За окном стало еще светлее. Дождь, кажется, прекратился. К ней никто не пришел. Видимо, решили оставить ее умирать в одиночестве. Или они сменились? Не могли же они работать постоянно. По коридору вдруг заходили люди, загремела посуда. Видимо, время завтрака или обеда. Лежачим старикам развозили еду. Эти звуки были ей знакомы. Она их слышала уже. Но тележка каждый раз проезжала мимо ее двери. О ней забыли или не знали. Не все знали. Позвать на помощь она не могла, она лежала с заклеенным ртом, накрепко привязанной ремнями к кровати. Вчера, развеселившись, ее мучители забыли о пластыре. Или решили, что она уже не придет в себя. Что она умирает. И меры предосторожности ни к чему.
А что, если
И как только громыхание посуды поравнялось с ее дверью, Любовь Игоревна закричала. Сначала тихо. Потом все громче и громче. И по суете в коридоре поняла, что ее услышали. Загремели ключи в замочной скважине, дверь открылась.
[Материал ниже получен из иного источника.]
-- ==== Sys2Proof/Machine/Stone.lean ====
section
/-! DEFINITION. A stone (chapter 02): loading the shadow set, swap and row shift, a pass with its arithmetic, its checks and
their decision, banks and drains, abandonment, and row repair with the self-test. -/

namespace Sys2Proof.Machine

/-! ## Rows (R56, R72) -/

/-- The physical rows in service, in order: logical row L is the L-th (R56). -/
def rowMap (disabled : List Nat) : List Nat := ((List.range 261).filter fun p => !disabled.contains p).take 257

/-- The logical row on a physical row, if any. -/
def logicalRow (disabled : List Nat) (prow : Nat) : Option Nat := (rowMap disabled).findIdx? (· == prow)

/-! ## Sums of a row (R58, R61, R68, R194) -/

/-- One addition of a chain: the rounded sum and whether it was flushed. -/
def addFP (r : Num → Rounded) (acc : Num × Nat) (p : Num) : Num × Nat :=
  let x := r (Num.add acc.1 p)
  (x.val, acc.2 + boolNat x.flushed)

/-- The row chain in FP32 (R58): from +0, in ascending column order; the sum and the flushes. -/
def chainFP32 (ps : List Num) : Num × Nat := ps.foldl (addFP (roundTo fmtFP32)) (.zero false, 0)

/-- Sums of neighbouring pairs. -/
def pairSums : List Num → List Num
  | a :: b :: r => Num.add a b :: pairSums r
  | [a] => [a]
  | [] => []

/-- The row chain of compatibility mode (R194): pair sums rounded to FP24, then the FP24 chain. -/
def chainFP24 (ps : List Num) : Num × Nat :=
  let pairs := (pairSums ps).map roundFP24
  let fl := (pairs.map fun r => boolNat r.flushed).sum
  (pairs.map (·.val)).foldl (addFP roundFP24) (.zero false, fl)

/-- The exact sum of INT8 mode (R61). The offsets of a primed operand (R165) lie outside −7 to 0, where 48 bits do not hold every sum:
the manual states no width for them, and the sum stays exact (DESIGN CHOICE, log entry 35). -/
def chainExact (ps : List Num) : Num := ps.foldl Num.add (.zero false)

/-- The arithmetic of a pass. -/
inductive PassKind where
  | fp | int8 | bf16 | compat
deriving DecidableEq, Repr

/-- A row's sum in a kind of pass: its value (in INT8 mode before the conversion of R61) and the flushes on the way. -/
def rowSum (k : PassKind) (ps : List Num) : Num × Nat :=
  match k with
  | .int8 => (chainExact ps, 0)
  | .compat => chainFP24 ps
  | _ => chainFP32 ps

/-- The value of an element as the cells see it, and whether widening flushed it (R57, R163). -/
def cellValue (k : PassKind) (f : Fmt) (e : Elem) : Num × Bool :=
  match k with
  | .bf16 =>
    let (w, fl) := widenBF16 f e.1 e.2
    (decodeWide 7 w, fl && !f.subnormal e.1)
  | _ => ((f.value e.1).scale e.2, false)

/-! ## The shadow load (R67 to R70) -/

/-- The first load of a stone not yet complete. -/
def State.loadOp (s : State) (m : MillId) (n : Nat) : Option RaceOp :=
  (s.mill m).race.ops.find? fun o => o.code == 0x81 && o.stone == n && !o.done

/-- Has an operation a swap of the stone still to make? -/
def State.swapAhead (s : State) (o : RaceOp) (m : MillId) (n : Nat) : Bool :=
  let last := if o.code = 0x84 then 1 else (s.binding m n).replay - 1
  let swaps := o.code == 0x84 || (o.code == 0x83 && (o.swap || decide (0 < last)))
  swaps && !s.opMade o m n && (s.stone m n).swapped != some (o.id, last)

/-- May the load go on (R75, R289)? Not before a binding issued earlier, and not while the shadow set waits for the swap of an
operation issued between that set's load and this one. -/
def State.loadable (s : State) (m : MillId) (n : Nat) (o : RaceOp) : Bool :=
  let x := s.stone m n
  let before := (s.mill m).race.ops.takeWhile fun y => y.id != o.id
  !(before.any fun y => y.code == 0x80 && y.inMask n)
    && !(decide (0 < x.shadow.rows.length) && decide (o.prog = 0)
          && before.any fun y => decide (x.shadow.begun < y.id) && s.opNames m y m n && s.swapAhead y m n)

/-- A loader or feeder reads bytes of a hopper: none of a region that a transfer writes (R341). -/
def readHopper (m : MillId) (key n : Nat) : Gov Unit := do
  let stone := key / 0x600000 % 24
  let off := key % 0x600000
  let (bad, inj, s) := (← get).hopperRace m stone off n false
  set s
  if bad then throw (.race (raceRes false stone false off) off inj) else pure ()

/-- The row that the loader broadcasts: its edge base and elements, read from the block in the hopper, by row or, transposed,
by column (R70). -/
def loadRow (q : GovAt) (o : RaceOp) (key : Nat) (l : Nat) : Gov (OpndTensor × Int × List Elem) := do
  let q := { q with line := if o.transpose then o.line0 else o.line0 + l }
  let t ← latchOperand q (handleDesc o.ay) false o.transpose (o.bref q.mill (handleDesc o.ay))
  let bits := t.fmt.bits
  if !blockFits (key % 0x600000) bits then throw (.range (key % 0x600000))
  if o.transpose then readHopper q.mill key (256 * 32 * bits) else readHopper q.mill (key + l * 32 * bits) (32 * bits)
  let s ← get
  if o.transpose then
    let es ← (List.range 256).mapM fun j => do
      let r ← operandLine { q with line := o.line0 + j } t (o.elem0 + l) [(s.hopperLine key bits j).getD l 0]
      pure (r.2.headD (0, 0))
    pure (t, if t.desc.primed then 0 else t.bref, es)
  else
    let (edge, es) ← operandLine q t o.elem0 (s.hopperLine key bits l)
    pure (t, edge, es)

/-- Adds a row to the check values of a set (R68): exactly, or rounded in BF16 mode. Offsets of folded and primed operands lie outside
what 64 bits hold: the manual states no width for them, and the sums stay exact (DESIGN CHOICE, log entry 35). -/
def addCheck (bf16 : Bool) (old : List Num) (vals : List Num) : List Num :=
  let r (x : Num) : Num := if bf16 then (roundTo fmtFP32 x).val else x
  (List.range vals.length).map fun j => r (Num.add (old.getD j (.zero false)) (vals.getD j (.zero false)))

/-- Has a logical row of the shadow set been broadcast since the latest swap (R69)? A row staged for a shift is shadow row 255 (R76). -/
def StatSet.written (sh : StatSet) (l : Nat) : Bool := sh.rows.any (fun r => r.1 == l) || (l == 255 && sh.staged.isSome && sh.fresh)

/-- The values of a row as the 8-bit modes see them. -/
def StatRow.vals (r : StatRow) : List Num := r.elems.map fun e => (r.fmt.value e.1).scale e.2

/-- The shadow set with a row broadcast into it (R67, R68): its check values, and where it came from. -/
def StatSet.broadcast (sh : StatSet) (o : RaceOp) (l : Nat) (row : StatRow) (srcs : List Src) : StatSet :=
  let sh := { sh with begun := if sh.rows.isEmpty then o.id else sh.begun }
  if o.shiftRow then { sh with staged := some row, fresh := true }
  else
    { sh with rows := sh.rows ++ [(l, row)], c := addCheck false sh.c row.vals, a := addCheck false sh.a (row.vals.map Num.abs),
              srcs := if o.transpose ∧ sh.srcs ≠ [] then sh.srcs else sh.srcs ++ srcs }

/-- Where the row of a load is read from. -/
def loadSrcs (t : OpndTensor) (o : RaceOp) (key l : Nat) : List Src :=
  let bits := t.fmt.bits
  if o.transpose then Src.hopper key (256 * 32 * bits) :: t.srcs o.line0 256 (o.elem0 + l) 1
  else Src.hopper (key + l * 32 * bits) (32 * bits) :: t.srcs (o.line0 + l) 1 o.elem0 256

/-- The key of the hopper block that an operation's AX names. -/
def RaceOp.block (o : RaceOp) (m : MillId) : Nat := hopperKey m (bitsOf o.ax 24 5) (bitsOf o.ax 0 23)

/-- The loader's row goes into the shadow set; the load is complete with its last row. Input subnormals are flushed (R59). -/
def State.broadcastRow (s : State) (m : MillId) (n : Fin 24) (o : RaceOp) (t : OpndTensor) (edge : Int) (es : List Elem) : State :=
  let l := o.row0 + o.prog
  let last := decide (o.nrows ≤ o.prog + 1)
  let row : StatRow := { fmt := t.fmt, handle := o.ay, line := if o.transpose then o.line0 else o.line0 + l, folded := t.fold && !t.desc.primed,
                         primed := t.desc.primed, edge := edge, elems := es, flips := [], hHit := false }
  let s := s.keepBref m o.id m t
  let s := s.onStone m n.val fun x =>
    { x with shadow := x.shadow.broadcast o l row (loadSrcs t o (o.block m) l), loading := !last,
             loads := if o.prog = 0 then (o.ay, o.line0) :: x.loads.take 1 else x.loads }
  let s := s.tally (.stone m n) 8 (es.filter fun e => t.fmt.subnormal e.1).length
  s.onRaceOp m o.id fun o => { o with prog := o.prog + 1, done := last }

/-- The loader broadcasts the next row of a stone's shadow load. -/
def shadowBroadcast (m : MillId) (n : Fin 24) (codes : List Ecc) (s : State) : State :=
  if !s.stoneReady m n then s
  else match s.loadOp m n.val with
    | none => s
    | some o =>
      let l := o.row0 + o.prog
      if !s.loadable m n.val o then s
      else if (s.stone m n.val).shadow.written l then s.stoneFault m n 2 false (2 ^ 16 * l) 0 o
      else s.coded codes fun s =>
        match s.govRun (loaderAt m n.val o.pc o.system) o.ay (loadRow (loaderAt m n.val o.pc o.system) o (o.block m) l) with
        | .hold => s
        | .stop abn s => s.onStone m n.val fun x => { x with failed := some abn }
        | .ok (t, edge, es) s => s.broadcastRow m n o t edge es

/-- SHADOW_BROADCAST. -/
def execShadowBroadcast (m : MillId) (n : Coded (Fin 24)) (s : State) : Host.Outcome State Fault Refusal :=
  .next (shadowBroadcast m n.of n.codes s)

/-! ## The stone's next work (R112, R117, R132) -/

/-- What a stone's feeder injects next: a tile of the race, a half of a dW tile, or a scatter tile. -/
inductive Work where
  | tile (t : Tile) (injection : Nat)
  | half (o : RaceOp) (h : Nat)
  | scatter (o : RaceOp)
deriving DecidableEq, Repr

/-- The number of the operation that a piece of work belongs to, and the injection. -/
def Work.key : Work → Nat × Nat
  | .tile t i => (t.op, i)
  | .half o h => (o.id, h)
  | .scatter o => (o.id, 0)

def State.stoneWork (s : State) (m : MillId) (n : Nat) : Option Work :=
  let b := s.binding m n
  let own := s.raceOwner m
  match s.roleOf m n with
  | .unbound => none
  | .consumer => match (s.stone m n).feed with
    | some t =>
      -- a plan issued before the tile is to be in force first (R299)
      let planAhead := own == m && (s.mill m).race.ops.any fun o => o.code == 0x82 && o.stone == n && decide (o.id < t.op)
      if planAhead then none else some (.tile t (s.stone m n).injection)
    | none => none
  | .runner => ((s.mill own).race.ops.find? fun o => o.code == 0x84 && o.stream == b.stream && decide (o.part m n < 2)).bind fun o =>
      if s.earlierOp own o m n fun y => y.code == 0x80 || y.code == 0x82 then none else some (.half o (o.part m n))
  | .scatter => ((s.mill m).race.ops.find? fun o => o.code == 0x86 && o.stone == n && decide (o.part m n = 0)).bind fun o =>
      if s.earlierOp m o m n fun y => y.code == 0x80 || y.code == 0x82 then none else some (.scatter o)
Господи, кто это?! ахнула какая-то женщина. Как вы здесь оказались? Это же бывшая ординаторская. Она под ремонт оставлена. И в ремнях Иван Сергеевич! Иван Сергеевич, сюда!..
Потом было много суеты и слез. Ее слез. Когда она поняла, что спасена. Что главный врач, явившийся из отпуска, даже не подозревал еще об одном пациенте. Нелегальном! И не пациенте, а буквально пленнике. Пленнице! Он только вернулся из отпуска и еще толком не разобрался в бумагах. Даже не смотрел истории болезней. А его никто не предупредил. Заведующий отделением на выходном.
Так он надрывался в телефонную трубку, расхаживая по бывшей ординаторской, где Любови Игоревне уже ставили капельницу и меняли белье и одежду.
Потом он схватился за голову и простонал:
Вы, оказывается, официально числитесь как без вести пропавшая! Вас полиция который день ищет. Фотографии волонтеры раздают на каждом углу. Боже, вот это выход из отпуска! Теперь начнется: проверка за проверкой! Я сам на скамью подсудимых этих гадов посажу. Вот это коллеги! Сам посажу! Теперь начнется!..
Ничего страшного для нее лично не началось. Началось настоящее счастье, потому что приехала Лариса с Глебом, который, как выяснилось, сопровождал ее повсюду в поисках. Они даже слушать не захотели о том, чтобы оставить пациентку под капельницей в пансионате хотя бы еще на сутки.
Домой. Только домой, сурово сводила брови Лариса, а губы ее предательски дрожали.
И она еле сдерживалась, чтобы не наорать на бедного главврача, проглядевшего среди своего персонала преступников и проглядевшего историю болезни еще одного пациента. И на Глеба, который постоянно суетился и пытался угодить не столько своей бедной престарелой родственнице, сколько самой Ларисе. И видно было, что он в нее влюблен. И готов терпеть даже ее крутой нрав и колкости, которыми она сыпала всю дорогу, пока они ехали в город.